Research projects carried out by AI tools

Each directory in this repo is a separate research project carried out by an LLM tool - usually Claude Code. Every single line of text and code was written by an LLM.

I try to include prompts and links to transcripts in the PRs that added each report, or in the commits.

Research projects

sqlite-query-linter (2025-11-04)

The SQLite Query Linter is a lightweight Python library that wraps the standard sqlite3 module to provide configurable linting and rule-based analysis of SQL queries before execution. Acting as a drop-in replacement, it helps catch common syntax errors and platform incompatibilities—such as invalid types in CAST, use of unsupported functions, SELECT *, missing WHERE clauses, and string quoting mistakes—helping developers avoid runtime errors and improve code quality. Users can choose built-in rules, set severity levels, and easily define custom rules via an extensible API. Designed for flexibility, it can block execution on critical issues or run in permissive/audit-only modes, with zero dependencies other than Python's standard library.

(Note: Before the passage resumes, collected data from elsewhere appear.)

/-- An infinity or a NaN has no finite value. -/
theorem f32val_special {b : Word} (h : exponentOf b = 255) (q : Rat) : f32val b ≠ .finite q := by
  rw [f32val, if_pos h]
  split <;> exact nofun

/-- The value with exponent 0, of either sign. -/
theorem f32val_subnormal {b : Word} (h : exponentOf b = 0) :
    f32val b = .finite ((if signOf b then -1 else 1) * ((fractionOf b).toNat : Rat) * twoPow (-149)) := by
  rw [f32val, if_neg (by rw [h]; decide), if_pos h]

/-- The value with an exponent from 1 to 254, of either sign. -/
theorem f32val_normal {b : Word} (h : exponentOf b ≠ 255) (h' : exponentOf b ≠ 0) :
    f32val b = .finite ((if signOf b then -1 else 1) * ((2 ^ 23 + (fractionOf b).toNat : Nat) : Rat) *
      twoPow ((exponentOf b).toNat - 150)) := by
  rw [f32val, if_neg h, if_neg h']

/-- The value of a positive normal pattern, which is in the range of R105. -/
theorem f32val_of_positive_normal {b : Word} (hlow : 2 ^ 23 ≤ b.toNat) (hhigh : b.toNat < 0x7F800000) :
    f32val b = .finite (((2 ^ 23 + (fractionOf b).toNat : Nat) : Rat) * twoPow ((exponentOf b).toNat - 150)) := by
  have hsign : signOf b = false := by rw [signOf_eq_false_iff]; omega
  have hspecial : exponentOf b ≠ 255 := by rw [ne_eq, exponentOf_eq_iff]; bv_omega
  have hsub : exponentOf b ≠ 0 := by rw [ne_eq, exponentOf_eq_iff]; bv_omega
  simp [f32val_normal hspecial hsub, hsign]

/-- The fields and the value of a positive subnormal pattern, or of +0: the pattern is its own fraction (R106). -/
theorem f32val_of_positive_subnormal {b : Word} (h : b.toNat < 2 ^ 23) :
    exponentOf b = 0 ∧ (fractionOf b).toNat = b.toNat ∧ f32val b = .finite ((b.toNat : Rat) * twoPow (-149)) := by
  have hsign : signOf b = false := by rw [signOf_eq_false_iff]; omega
  have hsub : exponentOf b = 0 := by rw [exponentOf_eq_iff]; bv_omega
  have hfrac : (fractionOf b).toNat = b.toNat := by rw [fractionOf_toNat]; omega
  exact ⟨hsub, hfrac, by simp [f32val_subnormal hsub, hsign, hfrac]⟩

/-- The value of a bumped pattern (R101): its exponent 126 makes the unit of the significand `2^(−24)`. -/
theorem f32val_mantNorm (b : Word) :
    f32val (mantNorm b) = .finite (((2 ^ 23 + (fractionOf b).toNat : Nat) : Rat) / 2 ^ 24) := by
  have hF := (fractionOf b).isLt
  have hunit : twoPow ((126 : BitVec 8).toNat - 150) = (2 ^ 24)⁻¹ := by
    change twoPow (-24) = _
    rw [twoPow_eq_zpow]
    norm_num
  rw [f32val_of_positive_normal (by rw [mantNorm_toNat]; omega) (by rw [mantNorm_toNat]; omega), fractionOf_mantNorm,
    exponentOf_mantNorm, hunit, div_eq_mul_inv]

/-- A signed multiple of a power of two is positive exactly without the sign and unless it is zero. -/
theorem signed_pos_iff (negative : Bool) (m : Nat) (k : Int) :
    0 < (if negative then -1 else 1) * (m : Rat) * twoPow k ↔ negative = false ∧ 0 < m := by
  rw [mul_pos_iff_of_pos_right (twoPow_pos k)]
  cases negative with
  | false => simp
  | true => simp

/-! ### The domain (R104) -/

/-- R104's formula on the fields. -/
theorem inDomain_iff_fields (b : Word) :
    inDomain b = true ↔ signOf b = false ∧ exponentOf b ≠ 255 ∧ ¬(exponentOf b = 0 ∧ fractionOf b = 0) := by
  simp [inDomain, and_assoc, imp_iff_not_or]

/-- R104's formula on the pattern's number. -/
theorem inDomain_iff_numbers (b : Word) :
    inDomain b = true ↔ b.toNat / 2 ^ 31 = 0 ∧ b.toNat / 2 ^ 23 % 256 ≠ 255 ∧
      ¬(b.toNat / 2 ^ 23 % 256 = 0 ∧ b.toNat % 2 ^ 23 = 0) := by
  rw [inDomain_iff_fields, signOf_eq_false_iff, ne_eq, exponentOf_eq_iff, exponentOf_eq_iff, fractionOf_eq_zero_iff,
    Nat.div_eq_zero_iff_lt (by decide)]
  rfl

/-- The patterns in domain are those from 1 to below the pattern of +∞. -/
theorem inDomain_iff_range (b : Word) : inDomain b = true ↔ 0 < b.toNat ∧ b.toNat < 0x7F800000 := by
  rw [inDomain_iff_numbers]
  omega

/-- The domain by value: special patterns have no finite one, and of the others the sign and, with exponent 0, the
fraction decide. -/
theorem inDomain_iff_finite_pos (b : Word) : inDomain b = true ↔ ∃ q, f32val b = .finite q ∧ 0 < q := by
  rw [inDomain_iff_fields]
  by_cases hspecial : exponentOf b = 255
  · simp [hspecial, f32val_special hspecial]
  by_cases hsub : exponentOf b = 0
  · have hfrac : fractionOf b ≠ 0 ↔ 0 < (fractionOf b).toNat := by
      rw [ne_eq, ← BitVec.toNat_inj, Nat.pos_iff_ne_zero]
      rfl
    simp only [f32val_subnormal hsub, FloatValue.finite.injEq, exists_eq_left', signed_pos_iff]
    simp [hsub, ← hfrac]
  · simp only [f32val_normal hspecial hsub, FloatValue.finite.injEq, exists_eq_left', signed_pos_iff]
    have hpos : 0 < 2 ^ 23 + (fractionOf b).toNat := Nat.add_pos_left (by decide) _
    simp only [hspecial, hsub, hpos, ne_eq, not_false_eq_true, false_and, and_true]
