/-- R104: in range nothing saturates. -/
theorem toInt_fxFromFloat {f : Word} (hfinite : exponent f ≠ 255) (hlo : -2097152 ≤ floatValue f)
    (hhi : floatValue f < 2097152) : (fxFromFloat f).toInt = truncate (floatValue f * 1024) := by
  obtain ⟨hnear, hinside⟩ := truncate_bounds (floatValue f * 1024)
  obtain ⟨hbelow, habove⟩ := abs_lt.1 hnear
  have hlow : -2 ^ 31 ≤ truncate (floatValue f * 1024) := by
    have hbound : |floatValue f * 1024| ≤ 2 ^ 31 := abs_le.2 ⟨by linarith, by linarith⟩
    exact_mod_cast (abs_le.1 (hinside.trans hbound)).1
  have hhigh : truncate (floatValue f * 1024) < 2 ^ 31 := by
    have hbound : (truncate (floatValue f * 1024) : ℚ) < 2 ^ 31 := by
      rcases le_or_gt 0 (floatValue f) with hsign | hsign
      · rw [abs_of_nonneg (a := floatValue f * 1024) (by linarith)] at hinside
        linarith [le_abs_self (truncate (floatValue f * 1024) : ℚ)]
      · linarith
    exact_mod_cast hbound
  rw [fxFromFloat_of_finite hfinite, if_neg (by omega), if_neg (by omega), toInt_s32_of_fits hlow hhigh]

end Sys2Proof.Machine

namespace Sys2Proof.Proofs

open Sys2Proof Sys2Proof.Machine Sys2Proof.Claim

/-- Settles O16: TOF's pattern holds the magnitude rounded to 24 bits, and no finite value is nearer. -/
theorem fixedBecomesFloat : Obligations.FixedBecomesFloat := fun rd ra =>
  ⟨decodeWord_rr 0x17#6 rfl rd ra, fun s =>
    ⟨_, _, rfl, s.setReg_writesOnly rd (fxToFloat (s.reg ra)), isFloatOfFixed_fxToFloat (s.reg ra)⟩⟩

/-- Settles O18: FROMF truncates at 1/1024, and TOF gives the truncated value back exactly. -/
theorem floatRoundTripLosesLittle : Obligations.FloatRoundTripLosesLittle := by
  intro f hfinite hlo hhi
  have hvalue := floatValue_fxToFloat_of_truncate (toInt_fxFromFloat hfinite hlo hhi)
  obtain ⟨hnear, hinside⟩ := truncate_bounds (floatValue f * 1024)
  rw [← hvalue] at hnear hinside
  rw [← sub_mul, abs_mul, abs_of_pos (by norm_num : (0 : ℚ) < 1024)] at hnear
  rw [abs_mul, abs_mul, abs_of_pos (by norm_num : (0 : ℚ) < 1024)] at hinside
  exact ⟨by rw [lt_div_iff₀ (by norm_num)]; exact hnear, le_of_mul_le_mul_right hinside (by norm_num)⟩

end Sys2Proof.Proofs
end
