-- ==== Sys2Proof/Word.lean ====
section
/-! DEFINITION. The words of the machine: characters and bytes (00 R8), binary frames (R49), the 40-bit
operand and RESULT words (R51) and the 48-bit command word (R60). -/

namespace Sys2Proof

/-- A character code, or a byte of a byte sequence: 8 bits (00 R8). -/
abbrev Byte := BitVec 8

/-- A binary frame: 32 bits (00 R5, R11). -/
abbrev Frame := BitVec 32

/-- The operand of a command, and RESULT: 40 bits (00 R5). -/
abbrev Word40 := BitVec 40

/-- A command word W: 48 bits (30 R60). -/
abbrev Word48 := BitVec 48

end Sys2Proof
end

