-- ==== Sys2Proof/Machine/Rom.lean ====
section
/-! DEFINITION. The contents of the two ROMs, as the tables of 20 R41 and R44 print them. -/

namespace Sys2Proof.Machine

/-- The codes of the alphabet, entry 0 first, as the table of 20 R41 lists them (ASCII codes:
notes/assumptions/10). -/
def alphaCodes : List Byte :=
  -- 0..9
  [0x30, 0x31, 0x32, 0x33, 0x34, 0x35, 0x36, 0x37, 0x38, 0x39] ++
  -- a..z
  [0x61, 0x62, 0x63, 0x64, 0x65, 0x66, 0x67, 0x68, 0x69, 0x6A, 0x6B, 0x6C, 0x6D] ++
  [0x6E, 0x6F, 0x70, 0x71, 0x72, 0x73, 0x74, 0x75, 0x76, 0x77, 0x78, 0x79, 0x7A] ++
  -- A..Z
  [0x41, 0x42, 0x43, 0x44, 0x45, 0x46, 0x47, 0x48, 0x49, 0x4A, 0x4B, 0x4C, 0x4D] ++
  [0x4E, 0x4F, 0x50, 0x51, 0x52, 0x53, 0x54, 0x55, 0x56, 0x57, 0x58, 0x59, 0x5A] ++
  -- . - : + = ^ ! / * ? & <
  [0x2E, 0x2D, 0x3A, 0x2B, 0x3D, 0x5E, 0x21, 0x2F, 0x2A, 0x3F, 0x26, 0x3C] ++
  -- > ( ) [ ] (open brace) (close brace) @ % $ #
  [0x3E, 0x28, 0x29, 0x5B, 0x5D, 0x7B, 0x7D, 0x40, 0x25, 0x24, 0x23]

/-- The alphabet ROM: 85 entries of 8 bits (20 R40, R41). -/
def alphaRom : Vector Byte 85 := ⟨alphaCodes.toArray, by rfl⟩

/-- An entry of the reverse-lookup ROM: 9 bits (20 R40). -/
structure RlutEntry where
  valid : Bool
  digit : Byte
  deriving DecidableEq, Repr

/-- The last two columns of the table of 20 R44, index 0 first: the digit of a valid entry, `none` for an
invalid one. -/
def rlutDigits : List (Option Byte) :=
  -- 0..15
  [none, some 68, none, some 84, some 83, some 82, some 72, none,
   some 75, some 76, some 70, some 65, none, some 63, some 62, some 69] ++
  -- 16..31
  [some 0, some 1, some 2, some 3, some 4, some 5, some 6, some 7,
   some 8, some 9, some 64, none, some 73, some 66, some 74, some 71] ++
  -- 32..47
  [some 81, some 36, some 37, some 38, some 39, some 40, some 41, some 42,
   some 43, some 44, some 45, some 46, some 47, some 48, some 49, some 50] ++
  -- 48..63
  [some 51, some 52, some 53, some 54, some 55, some 56, some 57, some 58,
   some 59, some 60, some 61, some 77, none, some 78, some 67, none] ++
  -- 64..79
  [none, some 10, some 11, some 12, some 13, some 14, some 15, some 16,
   some 17, some 18, some 19, some 20, some 21, some 22, some 23, some 24] ++
  -- 80..95
  [some 25, some 26, some 27, some 28, some 29, some 30, some 31, some 32,
   some 33, some 34, some 35, some 79, none, some 80, none, none] ++
  -- 96..127: control codes
  List.replicate 32 none

/-- The entry at index `i` of a row of the table: a valid entry holds its digit, an invalid one holds
SENTINEL(i) (20 R44, R45). -/
def rlutEntry (i : Nat) : Option Byte → RlutEntry
  | some d => ⟨true, d⟩
  | none => ⟨false, Config.sentinel (BitVec.ofNat 7 i)⟩

/-- The entries of the rows, the first of which has index `i`. -/
def rlutEntriesFrom (i : Nat) : List (Option Byte) → List RlutEntry
  | [] => []
  | row :: rows => rlutEntry i row :: rlutEntriesFrom (i + 1) rows

/-- The reverse-lookup ROM: 128 entries (20 R44, R45). -/
def rlutRom : Vector RlutEntry 128 := ⟨(rlutEntriesFrom 0 rlutDigits).toArray, by rfl⟩

/-- The RLUT index of a character, `((c - 32) mod 256) & 0x7F` as a 7-bit value (20 R43). -/
def rlutIndex (c : Byte) : BitVec 7 := ((c - 32#8) &&& 0x7F#8).setWidth 7

/-- ALPHA[d]: the alphabet ROM's entry of a digit (00 R9). -/
def alphaAt (alpha : Vector Byte 85) (d : Fin 85) : Byte := alpha.get d

/-- RLUT[i]: the reverse-lookup ROM's entry of an index (00 R9). -/
def rlutAt (rlut : Vector RlutEntry 128) (i : BitVec 7) : RlutEntry := rlut.get i.toFin

/-- Alphabet membership of a character (20 R48): bit 7 is 0 and the ROM entry is valid. -/
def isAlpha (rlut : Vector RlutEntry 128) (c : Byte) : Bool :=
  !c.getLsbD 7 && (rlutAt rlut (rlutIndex c)).valid

end Sys2Proof.Machine
end

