-- ==== Sys2Proof/Tests/Slice0.lean ====
section
/-! SUPPORT. Tests of the model, one step each, with expected values from spec/95_test_vectors.md and the
rules; then, for each obligation that has hypotheses, a witness that meets them. -/

namespace Sys2Proof.Tests

open Sys2Proof.Machine

/-! ### Helpers -/

/-- The next state, if there is one. -/
def nextState : StepResult → Option State
  | .next s => some s
  | .fault _ => none
  | .refused _ => none

/-- RESULT and STATUS of the next state. -/
def registersAfter (o : StepResult) : Option (Word40 × Byte) := (nextState o).map (fun s => (s.result, s.status))

/-- RESULT and STATUS after host 0 issues `w` to the block right after reset. -/
def answer (w : Nat) : Option (Word40 × Byte) := registersAfter (step (State.reset.withFetchWord 48 w))

/-- The state right after reset, with host actions pending. -/
def start (port : List HostAction) : State := { State.reset with port := port }

/-! ### Well-formedness refuses the ill-formed -/

theorem test_wf_enc32_ignored : (Instr.enc32 0xAB 0x864FD26F).wf = false := by decide
theorem test_wf_alphaRd_ignored : (Instr.alphaRd 0x00000001 0x2B).wf = false := by decide
theorem test_wf_rlutRd_ignored : (Instr.rlutRd 0x80000000 0x23).wf = false := by decide
theorem test_wf_accepts : (Instr.enc32 0 0xFFFFFFFF).wf = true ∧ (Instr.dec32 0xFF 0xFF 0xFF 0xFF 0xFF).wf = true ∧
    (Instr.alphaRd 0 0xFF).wf = true ∧ (Instr.rlutRd 0 0xFF).wf = true := by decide

theorem test_asm_wf_ranges :
    (AsmStmt.enc32 0x100000000).wf = false ∧ (AsmStmt.dec32Num 0x10000000000).wf = false ∧
    (AsmStmt.dec32Text [0x48, 0x65, 0x6C, 0x6C]).wf = false ∧
    (AsmStmt.dec32Text [0x48, 0x65, 0x6C, 0x6C, 0x7F]).wf = false ∧ (AsmStmt.alphaRd 256).wf = false ∧
    (AsmStmt.rlutRdChar 0x1F).wf = false ∧ (AsmStmt.rlutRdNum 256).wf = false ∧
    (AsmStmt.word48 0x1000000000000).wf = false := by decide

/-! ### Decoding, from the bits of 30 R60 to R64 -/

-- RSV 0000, OP 0001, ignored 10101011, FRAME 0x864FD26F
theorem test_decode_enc32 : decode 0b000000011010101110000110010011111101001001101111#48 =
    .command (.enc32 0xAB 0x864FD26F) := by decide
-- RSV 0000, OP 0010, then H e l l o
theorem test_decode_dec32 : decode 0b000000100100100001100101011011000110110001101111#48 =
    .command (.dec32 0x48 0x65 0x6C 0x6C 0x6F) := by decide
-- RSV 0000, OP 0011, 32 ignored ones, IDX 43
theorem test_decode_alphaRd : decode 0b000000111111111111111111111111111111111100101011#48 =
    .command (.alphaRd 0xFFFFFFFF 43) := by decide
-- RSV 0000, OP 0100, 32 ignored zeros, CH 0x23
theorem test_decode_rlutRd : decode 0b000001000000000000000000000000000000000000100011#48 =
    .command (.rlutRd 0 0x23) := by decide
-- RSV 0001, OP 0001
theorem test_decode_reserved_rsv : decode 0b000100010000000010000110010011111101001001101111#48 =
    .reserved (.rsvNotZero 0x1) := by decide
-- RSV 0000, OP 0000 and OP 1111
theorem test_decode_reserved_op : decode 0#48 = .reserved (.opReserved 0x0) ∧
    decode 0b000011111111111111111111111111111111111111111111#48 = .reserved (.opReserved 0xF) := by decide
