-- ==== Sys2Proof/Decode.lean ====
section
/-! DEFINITION. The decoder and, after it, the encoder (30_encoding.md R80 to R92; spec/opcode_table.json). What format a run of
bits has is not in the bits: it is where they arrive (the host bus, the data word of a write to CMD, an index byte or a dictionary
entry in ROM), so `decode` takes the format and the bytes. -/

namespace Sys2Proof

/-- The formats of R80. An IDXN8 byte is read at an even or at an odd position (R84). -/
inductive Format where
  /-- A host access: `we`, `offset[5:0]` (R81), then on a write the four bytes of `hwdata`. -/
  | hostacc7
  /-- The data word of a write to CMD (R82). -/
  | cmd32
  /-- A nibble-packed index byte, of an odd position or not (R84). -/
  | idxn8 (odd : Bool)
  /-- A byte-packed index byte (R85). -/
  | idxb8
  /-- A dictionary entry, `TW = 8` (R86). -/
  | ent16
  /-- A dictionary entry, `TW = 16` (R87). -/
  | ent32
  deriving DecidableEq, Repr

/-- Why bytes are no instruction of a format. -/
inductive Reject where
  /-- Fewer bytes than the format has. -/
  | truncated (f : Format) (bytes : Nat)
  /-- A host-access byte with bit 7 set: HOSTACC7 has 7 bits (R81). -/
  | hostAccessBit7 (b : Byte)
  deriving DecidableEq, Repr

/-! ## Byte order and bit fields -/

/-- A 16-bit field from its bytes, lower address first (R62, R87). -/
def le16 (b0 b1 : Byte) : Half := b1 ++ b0

/-- A 32-bit word from its bytes, lower address first (the model's byte form of a bus word, notes/assumptions/7.md). -/
def le32 (b0 b1 b2 b3 : Byte) : Word := b3 ++ b2 ++ b1 ++ b0

/-- The bytes of a 16-bit field, lower address first. -/
def bytes16 (v : Half) : List Byte := [v.extractLsb' 0 8, v.extractLsb' 8 8]

/-- The bytes of a 32-bit word, lower address first. -/
def bytes32 (v : Word) : List Byte :=
  [v.extractLsb' 0 8, v.extractLsb' 8 8, v.extractLsb' 16 8, v.extractLsb' 24 8]

/-- Bits [7:4] of an index byte (R84). -/
def hiNibble (b : Byte) : BitVec 4 := b.extractLsb' 4 4

/-- Bits [3:0] of an index byte (R84). -/
def loNibble (b : Byte) : BitVec 4 := b.extractLsb' 0 4

/-! ## The decoders of the five formats -/

/-- CMD32 (R82, R83): the opcode is bits [7:0]; bits [31:8] are ignored. -/
def decodeCmd (w : Word) : Instr :=
  let op := w.extractLsb' 0 8
  if op = 0x00#8 then .nop
  else if op = 0x01#8 then .start
  else if op = 0x02#8 then .abort
  else .cmdReserved op

/-- HOSTACC7 (R81): bit 6 is `we`, the register is `offset[5:2]`, bits [1:0] are ignored; `hwdata` is the data word of a
write. -/
def decodeHost (acc : BitVec 7) (hwdata : Word) : Instr :=
  match acc.getLsbD 6, acc.extractLsb' 2 4 with
  | true, 0x0#4 => .wrCmd hwdata
  | true, 0x1#4 => .wrStatus hwdata
  | true, 0x2#4 => .wrPos hwdata
  | true, 0x3#4 => .wrMode hwdata
  | true, 0x4#4 => .wrDictBase hwdata
  | true, 0x5#4 => .wrDictN hwdata
  | true, 0x6#4 => .wrSeqBase hwdata
  | true, 0x7#4 => .wrLen hwdata
  | true, 0x8#4 => .wrCarrier hwdata
  | true, 0x9#4 => .wrCfg hwdata
  | true, 0xa#4 => .wrUnmapped28 hwdata
  | true, 0xb#4 => .wrUnmapped2C hwdata
  | true, 0xc#4 => .wrUnmapped30 hwdata
  | true, 0xd#4 => .wrUnmapped34 hwdata
  | true, 0xe#4 => .wrUnmapped38 hwdata
  | true, _ => .wrUnmapped3C hwdata
  | false, 0x0#4 => .rdCmd
  | false, 0x1#4 => .rdStatus
  | false, 0x2#4 => .rdPos
  | false, 0x3#4 => .rdMode
  | false, 0x4#4 => .rdDictBase
  | false, 0x5#4 => .rdDictN
  | false, 0x6#4 => .rdSeqBase
  | false, 0x7#4 => .rdLen
  | false, 0x8#4 => .rdCarrier
  | false, 0x9#4 => .rdCfg
  | false, 0xa#4 => .rdUnmapped28
  | false, 0xb#4 => .rdUnmapped2C
  | false, 0xc#4 => .rdUnmapped30
  | false, 0xd#4 => .rdUnmapped34
  | false, 0xe#4 => .rdUnmapped38
  | false, _ => .rdUnmapped3C

/-- IDXN8 (R84, R141). -/
def decodeNibbleByte (odd : Bool) (b : Byte) : Instr :=
  if odd then .idxNibbleLo (hiNibble b) (loNibble b) else .idxNibbleHi (hiNibble b) (loNibble b)

/-- The index byte of position `i` under a packing (R84, R85, R92: the packing is not told by the bytes). -/
def decodeIndex (p : Packing) (i : Nat) (b : Byte) : Instr :=
  match p with
  | .nibble => decodeNibbleByte (decide (i % 2 = 1)) b
  | .byte => .idxByte b

/-- The decoder: the instruction a format's bytes are, with the bytes left over, or the reason there is none. -/
def decode (f : Format) (bytes : List Byte) : Except Reject (Instr × List Byte) :=
  match f, bytes with
  | .hostacc7, b :: rest =>
    if b.getLsbD 7 then .error (.hostAccessBit7 b)
    else if b.getLsbD 6 then
      match rest with
      | d0 :: d1 :: d2 :: d3 :: rest' => .ok (decodeHost (b.extractLsb' 0 7) (le32 d0 d1 d2 d3), rest')
      | _ => .error (.truncated .hostacc7 bytes.length)
    else .ok (decodeHost (b.extractLsb' 0 7) 0, rest)
  | .cmd32, d0 :: d1 :: d2 :: d3 :: rest => .ok (decodeCmd (le32 d0 d1 d2 d3), rest)
  | .idxn8 odd, b :: rest => .ok (decodeNibbleByte odd b, rest)
  | .idxb8, b :: rest => .ok (.idxByte b, rest)
  | .ent16, b0 :: b1 :: rest => .ok (.entryTw8 b0 b1, rest)
  | .ent32, b0 :: b1 :: b2 :: b3 :: rest => .ok (.entryTw16 (le16 b0 b1) (le16 b2 b3), rest)
  | f, bs => .error (.truncated f bs.length)

/-! ## The encoder -/

/-- The format an instruction belongs to. -/
def formatOf : Instr → Format
  | .nop | .start | .abort | .cmdReserved _ => .cmd32
  | .idxNibbleHi _ _ => .idxn8 false
  | .idxNibbleLo _ _ => .idxn8 true
  | .idxByte _ => .idxb8
  | .entryTw8 _ _ => .ent16
  | .entryTw16 _ _ => .ent32
  | .wrCmd _ | .rdCmd => .hostacc7
  | .wrStatus _ | .rdStatus => .hostacc7
  | .wrPos _ | .rdPos => .hostacc7
  | .wrMode _ | .rdMode => .hostacc7
  | .wrDictBase _ | .rdDictBase => .hostacc7
  | .wrDictN _ | .rdDictN => .hostacc7
  | .wrSeqBase _ | .rdSeqBase => .hostacc7
  | .wrLen _ | .rdLen => .hostacc7
  | .wrCarrier _ | .rdCarrier => .hostacc7
  | .wrCfg _ | .rdCfg => .hostacc7
  | .wrUnmapped28 _ | .rdUnmapped28 => .hostacc7
  | .wrUnmapped2C _ | .rdUnmapped2C => .hostacc7
  | .wrUnmapped30 _ | .rdUnmapped30 => .hostacc7
  | .wrUnmapped34 _ | .rdUnmapped34 => .hostacc7
  | .wrUnmapped38 _ | .rdUnmapped38 => .hostacc7
  | .wrUnmapped3C _ | .rdUnmapped3C => .hostacc7

/-- The bytes of an instruction (R81 to R87); ignored bits are written as zeros. -/
def encode : Instr → List Byte
  | .nop => bytes32 0x00000000#32
  | .start => bytes32 0x00000001#32
  | .abort => bytes32 0x00000002#32
  | .cmdReserved op => bytes32 (op.setWidth 32)
  | .idxNibbleHi hi lo | .idxNibbleLo hi lo => [hi ++ lo]
  | .idxByte index => [index]
  | .entryTw8 on off => [on, off]
  | .entryTw16 on off => bytes16 on ++ bytes16 off
  | .wrCmd hwdata => 0x40#8 :: bytes32 hwdata
  | .wrStatus hwdata => 0x44#8 :: bytes32 hwdata
  | .wrPos hwdata => 0x48#8 :: bytes32 hwdata
  | .wrMode hwdata => 0x4C#8 :: bytes32 hwdata
  | .wrDictBase hwdata => 0x50#8 :: bytes32 hwdata
  | .wrDictN hwdata => 0x54#8 :: bytes32 hwdata
  | .wrSeqBase hwdata => 0x58#8 :: bytes32 hwdata
  | .wrLen hwdata => 0x5C#8 :: bytes32 hwdata
  | .wrCarrier hwdata => 0x60#8 :: bytes32 hwdata
  | .wrCfg hwdata => 0x64#8 :: bytes32 hwdata
  | .wrUnmapped28 hwdata => 0x68#8 :: bytes32 hwdata
  | .wrUnmapped2C hwdata => 0x6C#8 :: bytes32 hwdata
  | .wrUnmapped30 hwdata => 0x70#8 :: bytes32 hwdata
  | .wrUnmapped34 hwdata => 0x74#8 :: bytes32 hwdata
  | .wrUnmapped38 hwdata => 0x78#8 :: bytes32 hwdata
  | .wrUnmapped3C hwdata => 0x7C#8 :: bytes32 hwdata
  | .rdCmd => [0x00#8]
  | .rdStatus => [0x04#8]
  | .rdPos => [0x08#8]
  | .rdMode => [0x0C#8]
  | .rdDictBase => [0x10#8]
  | .rdDictN => [0x14#8]
  | .rdSeqBase => [0x18#8]
  | .rdLen => [0x1C#8]
  | .rdCarrier => [0x20#8]
  | .rdCfg => [0x24#8]
  | .rdUnmapped28 => [0x28#8]
  | .rdUnmapped2C => [0x2C#8]
  | .rdUnmapped30 => [0x30#8]
  | .rdUnmapped34 => [0x34#8]
  | .rdUnmapped38 => [0x38#8]
  | .rdUnmapped3C => [0x3C#8]

/-! ## The words of spec/opcode_table.json -/

/-- The format in which a table word is read, from its number of bits. Words of one width can belong to several formats of
the table (HOSTACC7, IDXN8, IDXB8; CMD32, ENT32): an aligned offset below 0x80 is read as a host access, any other word of 8
bits as a command opcode whose ignored bits are zero, 16 bits as ENT16 and 32 bits as CMD32 (DESIGN CHOICE,
notes/assumptions/8.md). The step itself never guesses: it knows where its bits come from. -/
def tableFormat (nbits w : Nat) : Option Format :=
  if nbits ≤ 8 then (if w < 128 ∧ w % 4 = 0 then some .hostacc7 else some .cmd32)
  else if nbits ≤ 16 then some .ent16
  else if nbits ≤ 32 then some .cmd32
  else none

/-- The bytes of a table word, lowest first, then zeros up to the longest instruction. -/
def tableBytes (w : Nat) : List Byte := bytes32 (BitVec.ofNat 32 w) ++ [0x00#8]

/-- The instruction the decoder reads from a table word. -/
def decodeTableWord (nbits w : Nat) : Option Instr :=
  match tableFormat nbits w with
  | none => none
  | some f =>
    match decode f (tableBytes w) with
    | .ok (i, _) => some i
    | .error _ => none

end Sys2Proof
end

Explore code and integration options at GitHub or view usage in the included demo.py script.

Key Features & Findings:

Detects SQL mistakes commonly encountered when migrating between databases or writing raw SQLite queries
Flexible configuration: Enable/disable rules, set strictness, and use audit-only monitoring
Easy to extend for custom organizational or project rules
Applicable to development, automated testing, database migrations, and production monitoring

h3-library-benchmark (2025-11-04)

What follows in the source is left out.